[ACTIVITY]
Give the number of lines in these entries that contain the string "another", with no further comment.

[DATA SUPPLIED]
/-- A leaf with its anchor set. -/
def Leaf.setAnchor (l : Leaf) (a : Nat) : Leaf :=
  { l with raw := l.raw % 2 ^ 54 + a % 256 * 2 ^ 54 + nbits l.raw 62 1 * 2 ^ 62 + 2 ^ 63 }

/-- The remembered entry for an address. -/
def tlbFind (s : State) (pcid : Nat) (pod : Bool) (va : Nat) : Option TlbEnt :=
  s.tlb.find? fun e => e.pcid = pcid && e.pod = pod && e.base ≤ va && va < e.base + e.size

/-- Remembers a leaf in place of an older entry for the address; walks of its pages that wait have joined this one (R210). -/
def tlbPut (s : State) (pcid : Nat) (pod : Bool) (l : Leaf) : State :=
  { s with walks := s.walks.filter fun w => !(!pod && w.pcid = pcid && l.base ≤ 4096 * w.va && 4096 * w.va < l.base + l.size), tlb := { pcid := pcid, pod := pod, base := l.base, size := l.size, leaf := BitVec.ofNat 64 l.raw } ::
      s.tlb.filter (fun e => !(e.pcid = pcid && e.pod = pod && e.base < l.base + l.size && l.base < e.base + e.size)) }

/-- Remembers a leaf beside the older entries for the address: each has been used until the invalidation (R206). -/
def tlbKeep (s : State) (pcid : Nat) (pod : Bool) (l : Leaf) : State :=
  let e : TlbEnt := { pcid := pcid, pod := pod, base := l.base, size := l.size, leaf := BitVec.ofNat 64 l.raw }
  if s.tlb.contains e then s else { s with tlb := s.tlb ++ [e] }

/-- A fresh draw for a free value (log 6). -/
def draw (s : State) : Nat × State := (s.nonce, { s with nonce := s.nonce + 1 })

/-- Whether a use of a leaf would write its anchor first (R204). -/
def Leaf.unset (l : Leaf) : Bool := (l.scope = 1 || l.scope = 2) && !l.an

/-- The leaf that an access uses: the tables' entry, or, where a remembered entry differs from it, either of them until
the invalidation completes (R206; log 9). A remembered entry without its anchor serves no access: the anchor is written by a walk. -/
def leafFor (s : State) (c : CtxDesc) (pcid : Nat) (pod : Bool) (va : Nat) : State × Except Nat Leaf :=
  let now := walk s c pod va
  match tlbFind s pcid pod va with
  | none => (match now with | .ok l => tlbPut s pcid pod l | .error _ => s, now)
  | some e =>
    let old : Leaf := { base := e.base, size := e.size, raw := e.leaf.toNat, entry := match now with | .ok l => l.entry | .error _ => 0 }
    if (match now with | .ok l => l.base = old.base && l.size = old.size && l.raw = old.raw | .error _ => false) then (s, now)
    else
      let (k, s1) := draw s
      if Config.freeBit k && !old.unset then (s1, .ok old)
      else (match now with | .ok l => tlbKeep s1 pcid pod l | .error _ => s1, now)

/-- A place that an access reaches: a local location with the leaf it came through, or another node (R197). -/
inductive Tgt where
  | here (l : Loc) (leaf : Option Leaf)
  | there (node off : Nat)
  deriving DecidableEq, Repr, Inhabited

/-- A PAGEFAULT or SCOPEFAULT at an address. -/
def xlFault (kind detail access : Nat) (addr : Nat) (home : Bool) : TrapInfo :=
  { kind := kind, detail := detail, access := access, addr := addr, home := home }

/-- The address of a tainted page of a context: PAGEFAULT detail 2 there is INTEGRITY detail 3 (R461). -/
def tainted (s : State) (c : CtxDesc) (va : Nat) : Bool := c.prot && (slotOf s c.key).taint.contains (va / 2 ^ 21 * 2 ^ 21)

---

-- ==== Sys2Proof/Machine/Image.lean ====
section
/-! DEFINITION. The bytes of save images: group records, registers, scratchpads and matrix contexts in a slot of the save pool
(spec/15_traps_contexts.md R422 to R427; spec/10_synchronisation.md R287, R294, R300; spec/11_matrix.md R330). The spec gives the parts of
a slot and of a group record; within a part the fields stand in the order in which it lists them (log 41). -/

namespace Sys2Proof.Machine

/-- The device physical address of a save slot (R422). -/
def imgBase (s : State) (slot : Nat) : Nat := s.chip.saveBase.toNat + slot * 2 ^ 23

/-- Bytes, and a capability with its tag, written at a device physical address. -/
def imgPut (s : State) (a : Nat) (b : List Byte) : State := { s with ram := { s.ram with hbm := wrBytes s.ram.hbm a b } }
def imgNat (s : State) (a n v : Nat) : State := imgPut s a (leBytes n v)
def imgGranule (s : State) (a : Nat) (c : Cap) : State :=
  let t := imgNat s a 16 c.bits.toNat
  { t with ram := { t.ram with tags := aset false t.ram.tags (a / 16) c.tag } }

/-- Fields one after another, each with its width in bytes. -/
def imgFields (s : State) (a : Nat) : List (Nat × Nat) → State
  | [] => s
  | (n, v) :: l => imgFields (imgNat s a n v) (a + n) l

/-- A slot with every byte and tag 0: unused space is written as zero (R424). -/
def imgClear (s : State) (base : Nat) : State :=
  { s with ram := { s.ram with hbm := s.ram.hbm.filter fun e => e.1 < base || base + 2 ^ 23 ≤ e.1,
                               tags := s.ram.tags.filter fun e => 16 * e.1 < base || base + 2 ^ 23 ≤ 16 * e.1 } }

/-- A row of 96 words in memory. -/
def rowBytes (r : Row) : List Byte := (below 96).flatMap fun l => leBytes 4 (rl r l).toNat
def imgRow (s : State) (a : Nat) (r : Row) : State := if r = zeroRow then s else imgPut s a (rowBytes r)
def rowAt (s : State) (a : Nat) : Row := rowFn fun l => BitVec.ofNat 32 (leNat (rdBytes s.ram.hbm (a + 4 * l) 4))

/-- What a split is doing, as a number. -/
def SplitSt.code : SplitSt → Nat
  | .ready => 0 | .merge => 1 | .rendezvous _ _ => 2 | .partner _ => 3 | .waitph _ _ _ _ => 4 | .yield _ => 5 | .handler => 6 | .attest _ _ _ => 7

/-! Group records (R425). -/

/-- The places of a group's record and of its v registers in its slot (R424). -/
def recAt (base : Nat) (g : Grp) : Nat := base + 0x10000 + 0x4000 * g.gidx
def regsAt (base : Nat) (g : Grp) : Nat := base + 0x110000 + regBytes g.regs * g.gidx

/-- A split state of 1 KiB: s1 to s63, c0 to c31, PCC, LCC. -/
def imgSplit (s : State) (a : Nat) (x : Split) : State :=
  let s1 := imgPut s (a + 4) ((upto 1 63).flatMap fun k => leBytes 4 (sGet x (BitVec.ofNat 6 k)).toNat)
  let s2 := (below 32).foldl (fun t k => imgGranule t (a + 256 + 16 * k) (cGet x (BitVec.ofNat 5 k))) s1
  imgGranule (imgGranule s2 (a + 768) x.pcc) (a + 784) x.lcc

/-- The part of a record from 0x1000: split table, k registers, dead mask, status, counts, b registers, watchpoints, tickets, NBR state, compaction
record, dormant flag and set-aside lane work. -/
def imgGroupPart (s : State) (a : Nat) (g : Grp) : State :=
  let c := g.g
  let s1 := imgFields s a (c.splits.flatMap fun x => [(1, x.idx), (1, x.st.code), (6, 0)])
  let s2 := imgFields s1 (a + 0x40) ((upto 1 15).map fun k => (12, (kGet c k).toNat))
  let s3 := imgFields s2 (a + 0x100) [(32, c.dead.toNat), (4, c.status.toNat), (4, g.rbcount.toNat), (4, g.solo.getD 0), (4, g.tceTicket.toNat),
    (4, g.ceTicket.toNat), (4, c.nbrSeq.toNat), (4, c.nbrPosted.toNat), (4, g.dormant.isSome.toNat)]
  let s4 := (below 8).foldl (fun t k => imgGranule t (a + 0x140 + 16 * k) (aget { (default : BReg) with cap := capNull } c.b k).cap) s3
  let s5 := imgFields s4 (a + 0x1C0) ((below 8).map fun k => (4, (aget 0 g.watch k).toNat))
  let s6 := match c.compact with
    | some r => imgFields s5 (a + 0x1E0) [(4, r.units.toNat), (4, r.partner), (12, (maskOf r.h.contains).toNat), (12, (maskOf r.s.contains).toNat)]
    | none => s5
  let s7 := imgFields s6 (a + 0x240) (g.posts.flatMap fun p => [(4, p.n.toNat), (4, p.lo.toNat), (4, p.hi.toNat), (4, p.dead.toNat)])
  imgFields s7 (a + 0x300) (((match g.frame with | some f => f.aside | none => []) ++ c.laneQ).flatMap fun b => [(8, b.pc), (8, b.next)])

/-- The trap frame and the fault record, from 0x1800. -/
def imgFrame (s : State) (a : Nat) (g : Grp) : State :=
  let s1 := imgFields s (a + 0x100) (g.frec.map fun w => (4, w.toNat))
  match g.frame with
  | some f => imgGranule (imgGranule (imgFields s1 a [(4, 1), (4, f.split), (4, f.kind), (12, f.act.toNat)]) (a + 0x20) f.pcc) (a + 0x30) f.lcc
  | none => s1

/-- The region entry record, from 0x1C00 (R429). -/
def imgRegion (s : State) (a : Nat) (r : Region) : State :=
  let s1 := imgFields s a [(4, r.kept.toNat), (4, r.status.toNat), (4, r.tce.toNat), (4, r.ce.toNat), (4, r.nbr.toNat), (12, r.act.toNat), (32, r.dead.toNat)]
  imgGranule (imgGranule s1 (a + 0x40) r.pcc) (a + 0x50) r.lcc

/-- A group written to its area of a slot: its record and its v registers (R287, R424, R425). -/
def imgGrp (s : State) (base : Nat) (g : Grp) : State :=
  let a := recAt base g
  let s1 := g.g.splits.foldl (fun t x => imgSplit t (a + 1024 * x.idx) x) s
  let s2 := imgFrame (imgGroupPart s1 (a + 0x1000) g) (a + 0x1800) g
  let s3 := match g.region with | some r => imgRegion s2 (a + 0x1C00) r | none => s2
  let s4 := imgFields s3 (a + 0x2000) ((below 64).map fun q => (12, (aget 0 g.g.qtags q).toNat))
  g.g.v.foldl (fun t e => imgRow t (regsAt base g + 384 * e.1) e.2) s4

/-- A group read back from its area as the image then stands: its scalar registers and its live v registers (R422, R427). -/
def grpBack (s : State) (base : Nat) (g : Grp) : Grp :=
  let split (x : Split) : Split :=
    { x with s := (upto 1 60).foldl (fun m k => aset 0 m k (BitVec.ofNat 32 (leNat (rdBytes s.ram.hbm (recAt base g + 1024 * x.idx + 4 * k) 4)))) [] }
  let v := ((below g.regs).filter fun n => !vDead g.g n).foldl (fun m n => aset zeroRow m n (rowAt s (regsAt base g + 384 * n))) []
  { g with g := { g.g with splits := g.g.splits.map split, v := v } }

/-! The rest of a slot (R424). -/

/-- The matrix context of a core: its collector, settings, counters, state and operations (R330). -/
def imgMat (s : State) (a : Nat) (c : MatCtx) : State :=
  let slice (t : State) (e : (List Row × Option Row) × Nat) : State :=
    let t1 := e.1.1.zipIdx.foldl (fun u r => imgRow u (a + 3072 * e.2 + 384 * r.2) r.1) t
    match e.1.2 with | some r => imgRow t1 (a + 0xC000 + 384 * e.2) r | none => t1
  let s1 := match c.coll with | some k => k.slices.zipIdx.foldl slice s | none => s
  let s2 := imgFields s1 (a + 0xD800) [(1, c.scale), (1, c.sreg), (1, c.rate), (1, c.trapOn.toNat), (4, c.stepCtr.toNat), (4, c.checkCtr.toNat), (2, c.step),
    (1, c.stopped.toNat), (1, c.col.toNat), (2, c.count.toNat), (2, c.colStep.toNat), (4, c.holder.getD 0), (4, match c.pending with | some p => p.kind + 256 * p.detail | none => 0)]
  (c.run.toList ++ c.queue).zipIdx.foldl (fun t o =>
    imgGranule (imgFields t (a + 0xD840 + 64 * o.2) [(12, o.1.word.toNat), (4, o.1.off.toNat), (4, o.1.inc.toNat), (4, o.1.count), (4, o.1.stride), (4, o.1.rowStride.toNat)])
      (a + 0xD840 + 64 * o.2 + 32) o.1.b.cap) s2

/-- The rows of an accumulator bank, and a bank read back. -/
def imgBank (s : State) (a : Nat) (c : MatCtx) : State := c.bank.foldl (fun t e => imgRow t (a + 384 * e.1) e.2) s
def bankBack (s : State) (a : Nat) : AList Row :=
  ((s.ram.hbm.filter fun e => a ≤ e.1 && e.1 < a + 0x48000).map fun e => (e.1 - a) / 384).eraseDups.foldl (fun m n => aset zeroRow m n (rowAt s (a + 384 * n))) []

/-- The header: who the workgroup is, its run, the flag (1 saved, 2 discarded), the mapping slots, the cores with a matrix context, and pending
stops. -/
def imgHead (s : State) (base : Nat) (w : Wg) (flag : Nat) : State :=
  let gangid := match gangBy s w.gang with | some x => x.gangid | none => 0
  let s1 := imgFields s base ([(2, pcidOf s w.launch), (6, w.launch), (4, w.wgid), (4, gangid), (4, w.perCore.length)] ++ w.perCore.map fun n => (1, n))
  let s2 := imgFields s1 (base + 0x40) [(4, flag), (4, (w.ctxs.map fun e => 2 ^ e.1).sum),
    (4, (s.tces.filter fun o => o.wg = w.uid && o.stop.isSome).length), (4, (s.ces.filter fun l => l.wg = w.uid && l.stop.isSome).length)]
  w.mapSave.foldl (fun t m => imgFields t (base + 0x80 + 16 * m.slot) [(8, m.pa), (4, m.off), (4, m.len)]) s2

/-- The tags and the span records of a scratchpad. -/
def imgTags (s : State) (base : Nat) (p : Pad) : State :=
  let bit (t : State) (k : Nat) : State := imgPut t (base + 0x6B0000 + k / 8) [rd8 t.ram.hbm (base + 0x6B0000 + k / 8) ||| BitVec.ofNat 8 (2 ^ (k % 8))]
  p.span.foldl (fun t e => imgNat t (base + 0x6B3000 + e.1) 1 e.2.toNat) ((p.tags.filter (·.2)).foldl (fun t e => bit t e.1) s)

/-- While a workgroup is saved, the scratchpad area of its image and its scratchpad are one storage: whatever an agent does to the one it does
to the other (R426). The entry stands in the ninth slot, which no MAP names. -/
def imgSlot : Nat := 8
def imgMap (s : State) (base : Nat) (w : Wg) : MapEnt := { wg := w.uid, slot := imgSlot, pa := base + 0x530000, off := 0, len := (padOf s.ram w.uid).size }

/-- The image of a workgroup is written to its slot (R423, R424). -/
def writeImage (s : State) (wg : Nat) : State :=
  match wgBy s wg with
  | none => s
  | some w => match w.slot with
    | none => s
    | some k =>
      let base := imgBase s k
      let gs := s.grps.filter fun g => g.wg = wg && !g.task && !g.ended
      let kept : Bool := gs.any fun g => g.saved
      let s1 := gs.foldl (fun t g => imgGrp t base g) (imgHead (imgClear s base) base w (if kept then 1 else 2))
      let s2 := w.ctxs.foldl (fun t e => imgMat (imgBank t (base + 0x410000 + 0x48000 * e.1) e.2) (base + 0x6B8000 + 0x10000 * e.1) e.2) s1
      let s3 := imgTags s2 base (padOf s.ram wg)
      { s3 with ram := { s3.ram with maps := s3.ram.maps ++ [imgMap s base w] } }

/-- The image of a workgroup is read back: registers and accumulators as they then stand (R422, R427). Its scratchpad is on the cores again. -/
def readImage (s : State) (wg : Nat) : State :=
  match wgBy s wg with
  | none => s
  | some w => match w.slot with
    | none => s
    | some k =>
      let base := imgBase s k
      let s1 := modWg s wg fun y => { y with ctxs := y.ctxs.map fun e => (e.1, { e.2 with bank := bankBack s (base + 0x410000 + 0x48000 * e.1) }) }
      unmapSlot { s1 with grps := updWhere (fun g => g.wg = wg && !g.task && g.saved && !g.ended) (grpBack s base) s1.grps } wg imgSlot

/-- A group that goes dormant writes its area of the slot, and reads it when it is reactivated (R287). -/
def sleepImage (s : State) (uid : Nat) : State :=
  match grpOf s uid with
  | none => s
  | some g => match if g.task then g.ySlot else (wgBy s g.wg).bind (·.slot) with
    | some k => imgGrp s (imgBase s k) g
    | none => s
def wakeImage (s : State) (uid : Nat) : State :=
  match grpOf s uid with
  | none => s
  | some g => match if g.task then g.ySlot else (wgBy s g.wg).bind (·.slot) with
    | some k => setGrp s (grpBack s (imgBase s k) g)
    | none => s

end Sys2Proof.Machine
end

[EXERCISE RESULT]
2